### WHAT YOU SHOULD DO
From the entries below, count every line that contains the word "rotateShift". Please give the number and nothing else.

(Stored items)
***

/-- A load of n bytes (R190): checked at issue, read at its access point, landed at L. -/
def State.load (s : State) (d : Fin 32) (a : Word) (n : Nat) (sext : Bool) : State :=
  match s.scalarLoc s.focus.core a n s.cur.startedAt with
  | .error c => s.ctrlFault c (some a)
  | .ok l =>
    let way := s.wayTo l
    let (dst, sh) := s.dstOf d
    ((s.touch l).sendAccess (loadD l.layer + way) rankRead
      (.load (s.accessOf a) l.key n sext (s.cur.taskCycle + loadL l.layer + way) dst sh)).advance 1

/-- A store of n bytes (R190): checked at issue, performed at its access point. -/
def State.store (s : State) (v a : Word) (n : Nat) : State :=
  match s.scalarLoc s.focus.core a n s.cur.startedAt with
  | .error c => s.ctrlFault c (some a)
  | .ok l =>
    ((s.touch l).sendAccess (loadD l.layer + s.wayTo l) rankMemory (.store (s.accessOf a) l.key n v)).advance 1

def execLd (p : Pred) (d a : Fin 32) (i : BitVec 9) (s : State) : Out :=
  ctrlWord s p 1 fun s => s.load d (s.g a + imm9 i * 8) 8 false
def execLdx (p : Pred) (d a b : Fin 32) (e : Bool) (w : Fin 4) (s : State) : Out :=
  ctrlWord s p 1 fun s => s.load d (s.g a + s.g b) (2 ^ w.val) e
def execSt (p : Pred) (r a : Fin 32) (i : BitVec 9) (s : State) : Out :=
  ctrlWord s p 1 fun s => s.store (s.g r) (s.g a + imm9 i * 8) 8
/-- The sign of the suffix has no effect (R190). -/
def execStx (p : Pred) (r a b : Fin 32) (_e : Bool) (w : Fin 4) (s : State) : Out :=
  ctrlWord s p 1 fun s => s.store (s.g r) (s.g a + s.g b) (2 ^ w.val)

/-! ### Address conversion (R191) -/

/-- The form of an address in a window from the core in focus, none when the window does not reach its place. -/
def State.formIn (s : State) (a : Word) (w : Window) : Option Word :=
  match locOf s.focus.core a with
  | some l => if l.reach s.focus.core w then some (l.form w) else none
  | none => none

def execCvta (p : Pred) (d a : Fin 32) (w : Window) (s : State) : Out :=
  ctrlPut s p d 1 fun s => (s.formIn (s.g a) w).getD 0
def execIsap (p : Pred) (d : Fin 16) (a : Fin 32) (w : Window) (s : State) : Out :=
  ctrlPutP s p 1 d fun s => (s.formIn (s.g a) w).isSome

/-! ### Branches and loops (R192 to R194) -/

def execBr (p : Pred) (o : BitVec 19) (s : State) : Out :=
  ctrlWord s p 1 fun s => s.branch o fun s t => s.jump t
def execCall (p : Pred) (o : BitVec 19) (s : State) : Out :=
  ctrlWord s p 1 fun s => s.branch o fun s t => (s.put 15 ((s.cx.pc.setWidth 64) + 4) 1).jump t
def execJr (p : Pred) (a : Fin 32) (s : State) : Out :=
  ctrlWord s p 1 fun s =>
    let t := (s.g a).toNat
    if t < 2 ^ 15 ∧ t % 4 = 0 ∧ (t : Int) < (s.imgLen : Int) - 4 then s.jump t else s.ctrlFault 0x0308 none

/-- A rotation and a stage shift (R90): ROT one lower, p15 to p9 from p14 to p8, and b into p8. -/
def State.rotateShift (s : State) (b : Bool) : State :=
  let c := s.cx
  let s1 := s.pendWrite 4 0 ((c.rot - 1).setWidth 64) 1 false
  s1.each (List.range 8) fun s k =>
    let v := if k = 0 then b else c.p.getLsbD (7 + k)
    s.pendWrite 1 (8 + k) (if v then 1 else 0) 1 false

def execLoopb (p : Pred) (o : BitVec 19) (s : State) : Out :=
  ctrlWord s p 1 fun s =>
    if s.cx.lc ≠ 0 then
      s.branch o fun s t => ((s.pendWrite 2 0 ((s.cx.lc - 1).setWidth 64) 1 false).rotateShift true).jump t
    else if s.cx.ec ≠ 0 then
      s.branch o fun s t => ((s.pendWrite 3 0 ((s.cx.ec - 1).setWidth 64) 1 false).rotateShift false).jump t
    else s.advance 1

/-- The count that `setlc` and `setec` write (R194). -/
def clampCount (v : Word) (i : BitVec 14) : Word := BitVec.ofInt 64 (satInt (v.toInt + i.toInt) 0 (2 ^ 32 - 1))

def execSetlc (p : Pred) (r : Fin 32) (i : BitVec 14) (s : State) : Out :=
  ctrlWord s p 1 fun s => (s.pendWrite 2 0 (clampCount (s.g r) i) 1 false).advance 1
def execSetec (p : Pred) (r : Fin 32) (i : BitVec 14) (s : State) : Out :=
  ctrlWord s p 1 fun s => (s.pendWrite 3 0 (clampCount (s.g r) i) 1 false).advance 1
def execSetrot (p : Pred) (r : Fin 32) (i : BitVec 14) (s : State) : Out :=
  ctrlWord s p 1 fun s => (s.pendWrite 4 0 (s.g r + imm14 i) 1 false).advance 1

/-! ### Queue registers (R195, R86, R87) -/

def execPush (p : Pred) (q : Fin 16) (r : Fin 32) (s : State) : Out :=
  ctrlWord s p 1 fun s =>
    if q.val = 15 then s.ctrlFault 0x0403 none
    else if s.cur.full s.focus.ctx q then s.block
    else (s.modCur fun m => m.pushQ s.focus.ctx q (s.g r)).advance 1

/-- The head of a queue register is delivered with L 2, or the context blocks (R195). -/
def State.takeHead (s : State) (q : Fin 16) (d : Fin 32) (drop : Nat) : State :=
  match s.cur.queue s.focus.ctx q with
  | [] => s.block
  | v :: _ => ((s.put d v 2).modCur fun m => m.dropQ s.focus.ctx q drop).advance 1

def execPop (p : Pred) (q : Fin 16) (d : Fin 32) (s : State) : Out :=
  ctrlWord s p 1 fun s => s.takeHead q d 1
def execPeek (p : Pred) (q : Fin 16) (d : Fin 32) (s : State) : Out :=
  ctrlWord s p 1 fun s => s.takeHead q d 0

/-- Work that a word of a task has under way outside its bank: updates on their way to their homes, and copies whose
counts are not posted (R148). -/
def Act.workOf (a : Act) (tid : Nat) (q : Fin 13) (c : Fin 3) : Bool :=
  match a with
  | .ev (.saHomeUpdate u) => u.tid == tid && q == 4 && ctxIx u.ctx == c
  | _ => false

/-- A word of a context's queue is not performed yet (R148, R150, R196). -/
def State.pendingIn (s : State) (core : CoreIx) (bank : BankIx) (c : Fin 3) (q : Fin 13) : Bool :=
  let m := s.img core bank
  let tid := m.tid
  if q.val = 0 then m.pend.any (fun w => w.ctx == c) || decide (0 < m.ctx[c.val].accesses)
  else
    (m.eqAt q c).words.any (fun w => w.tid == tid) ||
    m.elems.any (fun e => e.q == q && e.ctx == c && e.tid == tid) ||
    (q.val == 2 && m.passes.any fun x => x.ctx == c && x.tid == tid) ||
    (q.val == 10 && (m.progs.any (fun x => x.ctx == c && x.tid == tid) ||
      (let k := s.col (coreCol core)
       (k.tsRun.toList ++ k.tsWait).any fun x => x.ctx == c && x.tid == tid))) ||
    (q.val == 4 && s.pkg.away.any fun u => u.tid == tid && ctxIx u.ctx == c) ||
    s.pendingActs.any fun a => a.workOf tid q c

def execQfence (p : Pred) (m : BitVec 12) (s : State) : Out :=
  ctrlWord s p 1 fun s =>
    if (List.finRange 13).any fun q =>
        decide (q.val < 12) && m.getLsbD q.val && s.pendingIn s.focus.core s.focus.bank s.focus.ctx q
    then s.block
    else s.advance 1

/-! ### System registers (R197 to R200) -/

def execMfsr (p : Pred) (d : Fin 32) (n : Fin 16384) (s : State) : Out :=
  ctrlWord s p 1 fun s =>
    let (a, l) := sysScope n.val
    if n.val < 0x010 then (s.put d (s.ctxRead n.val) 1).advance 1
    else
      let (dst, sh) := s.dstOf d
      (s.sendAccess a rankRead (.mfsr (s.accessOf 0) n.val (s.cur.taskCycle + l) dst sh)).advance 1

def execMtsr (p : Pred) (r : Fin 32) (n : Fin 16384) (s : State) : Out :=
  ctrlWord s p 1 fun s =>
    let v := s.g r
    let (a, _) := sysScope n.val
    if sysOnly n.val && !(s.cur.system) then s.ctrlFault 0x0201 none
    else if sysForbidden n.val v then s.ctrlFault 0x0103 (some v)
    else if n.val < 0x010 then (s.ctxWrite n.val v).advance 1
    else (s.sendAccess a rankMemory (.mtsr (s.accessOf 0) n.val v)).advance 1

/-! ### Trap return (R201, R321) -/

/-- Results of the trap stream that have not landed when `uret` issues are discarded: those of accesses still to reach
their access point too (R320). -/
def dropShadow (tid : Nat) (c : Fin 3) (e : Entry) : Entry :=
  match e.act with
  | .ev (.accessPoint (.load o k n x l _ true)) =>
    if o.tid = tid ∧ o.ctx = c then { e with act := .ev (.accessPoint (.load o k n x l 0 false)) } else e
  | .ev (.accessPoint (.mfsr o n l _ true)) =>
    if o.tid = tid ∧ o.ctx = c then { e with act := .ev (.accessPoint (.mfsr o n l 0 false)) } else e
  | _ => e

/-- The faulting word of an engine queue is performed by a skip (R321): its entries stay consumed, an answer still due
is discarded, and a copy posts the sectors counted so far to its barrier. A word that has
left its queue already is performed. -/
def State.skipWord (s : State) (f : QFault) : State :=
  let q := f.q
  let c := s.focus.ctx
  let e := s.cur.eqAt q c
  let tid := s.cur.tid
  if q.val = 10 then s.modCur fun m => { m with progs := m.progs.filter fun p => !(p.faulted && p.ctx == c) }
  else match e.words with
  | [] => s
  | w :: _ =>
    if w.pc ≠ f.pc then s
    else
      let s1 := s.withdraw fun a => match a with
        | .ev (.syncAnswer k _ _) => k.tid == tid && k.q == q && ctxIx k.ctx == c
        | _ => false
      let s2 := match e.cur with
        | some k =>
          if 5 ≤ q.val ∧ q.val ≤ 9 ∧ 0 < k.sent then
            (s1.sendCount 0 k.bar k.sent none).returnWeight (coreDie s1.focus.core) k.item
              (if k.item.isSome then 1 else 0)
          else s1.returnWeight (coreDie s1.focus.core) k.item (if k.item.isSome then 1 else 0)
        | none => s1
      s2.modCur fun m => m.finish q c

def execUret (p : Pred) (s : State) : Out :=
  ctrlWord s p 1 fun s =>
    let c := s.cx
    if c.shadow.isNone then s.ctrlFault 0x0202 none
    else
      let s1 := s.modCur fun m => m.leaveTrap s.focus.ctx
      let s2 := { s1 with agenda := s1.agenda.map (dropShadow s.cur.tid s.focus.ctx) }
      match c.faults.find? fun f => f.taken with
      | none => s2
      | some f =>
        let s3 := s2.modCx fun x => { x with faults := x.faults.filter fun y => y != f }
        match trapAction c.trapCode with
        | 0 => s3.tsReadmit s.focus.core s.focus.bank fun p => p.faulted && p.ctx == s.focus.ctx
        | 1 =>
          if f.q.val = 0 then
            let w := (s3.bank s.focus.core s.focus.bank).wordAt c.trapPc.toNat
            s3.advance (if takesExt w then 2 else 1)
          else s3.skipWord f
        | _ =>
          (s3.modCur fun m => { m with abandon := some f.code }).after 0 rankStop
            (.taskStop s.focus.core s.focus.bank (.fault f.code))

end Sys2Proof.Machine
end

***

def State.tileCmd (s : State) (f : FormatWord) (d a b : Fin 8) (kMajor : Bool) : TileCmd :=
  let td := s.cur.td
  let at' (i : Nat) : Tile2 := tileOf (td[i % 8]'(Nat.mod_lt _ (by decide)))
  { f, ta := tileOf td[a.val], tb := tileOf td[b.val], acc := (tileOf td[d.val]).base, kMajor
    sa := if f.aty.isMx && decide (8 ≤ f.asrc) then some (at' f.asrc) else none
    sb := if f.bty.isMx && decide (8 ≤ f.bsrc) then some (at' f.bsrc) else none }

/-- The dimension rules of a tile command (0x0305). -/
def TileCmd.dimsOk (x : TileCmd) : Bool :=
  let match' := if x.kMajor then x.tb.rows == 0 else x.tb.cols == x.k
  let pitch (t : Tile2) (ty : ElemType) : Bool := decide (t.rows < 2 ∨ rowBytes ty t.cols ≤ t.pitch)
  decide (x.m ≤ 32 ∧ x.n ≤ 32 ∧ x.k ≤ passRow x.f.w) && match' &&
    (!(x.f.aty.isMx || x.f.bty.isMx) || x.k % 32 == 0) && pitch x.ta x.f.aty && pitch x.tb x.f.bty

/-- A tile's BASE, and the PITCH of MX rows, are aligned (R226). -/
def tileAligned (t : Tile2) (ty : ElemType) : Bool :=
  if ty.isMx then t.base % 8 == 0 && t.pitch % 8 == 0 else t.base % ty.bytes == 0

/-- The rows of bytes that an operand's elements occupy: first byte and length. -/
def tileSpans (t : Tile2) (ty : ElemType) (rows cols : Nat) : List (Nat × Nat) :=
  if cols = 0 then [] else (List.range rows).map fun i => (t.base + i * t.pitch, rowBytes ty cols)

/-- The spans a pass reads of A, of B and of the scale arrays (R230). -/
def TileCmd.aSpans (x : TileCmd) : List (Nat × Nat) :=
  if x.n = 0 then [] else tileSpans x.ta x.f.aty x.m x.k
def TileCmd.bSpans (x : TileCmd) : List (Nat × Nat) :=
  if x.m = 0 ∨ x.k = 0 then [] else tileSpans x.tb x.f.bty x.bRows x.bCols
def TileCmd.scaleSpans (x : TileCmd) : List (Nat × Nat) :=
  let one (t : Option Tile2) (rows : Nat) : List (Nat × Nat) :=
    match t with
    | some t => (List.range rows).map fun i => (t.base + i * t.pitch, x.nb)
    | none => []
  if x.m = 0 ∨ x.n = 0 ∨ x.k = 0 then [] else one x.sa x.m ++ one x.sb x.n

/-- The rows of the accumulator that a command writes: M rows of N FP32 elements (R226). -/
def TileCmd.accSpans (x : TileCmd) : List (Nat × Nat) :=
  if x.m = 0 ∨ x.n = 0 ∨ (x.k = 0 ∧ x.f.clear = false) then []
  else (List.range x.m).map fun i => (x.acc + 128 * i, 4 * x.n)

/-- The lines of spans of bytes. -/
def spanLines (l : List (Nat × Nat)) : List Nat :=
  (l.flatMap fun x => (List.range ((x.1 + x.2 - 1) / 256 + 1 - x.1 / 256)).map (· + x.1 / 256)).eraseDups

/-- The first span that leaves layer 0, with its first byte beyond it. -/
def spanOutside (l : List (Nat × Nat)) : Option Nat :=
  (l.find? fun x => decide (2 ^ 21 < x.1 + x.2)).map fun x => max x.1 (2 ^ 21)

***

### ANSWER TO THIS PROBLEM
3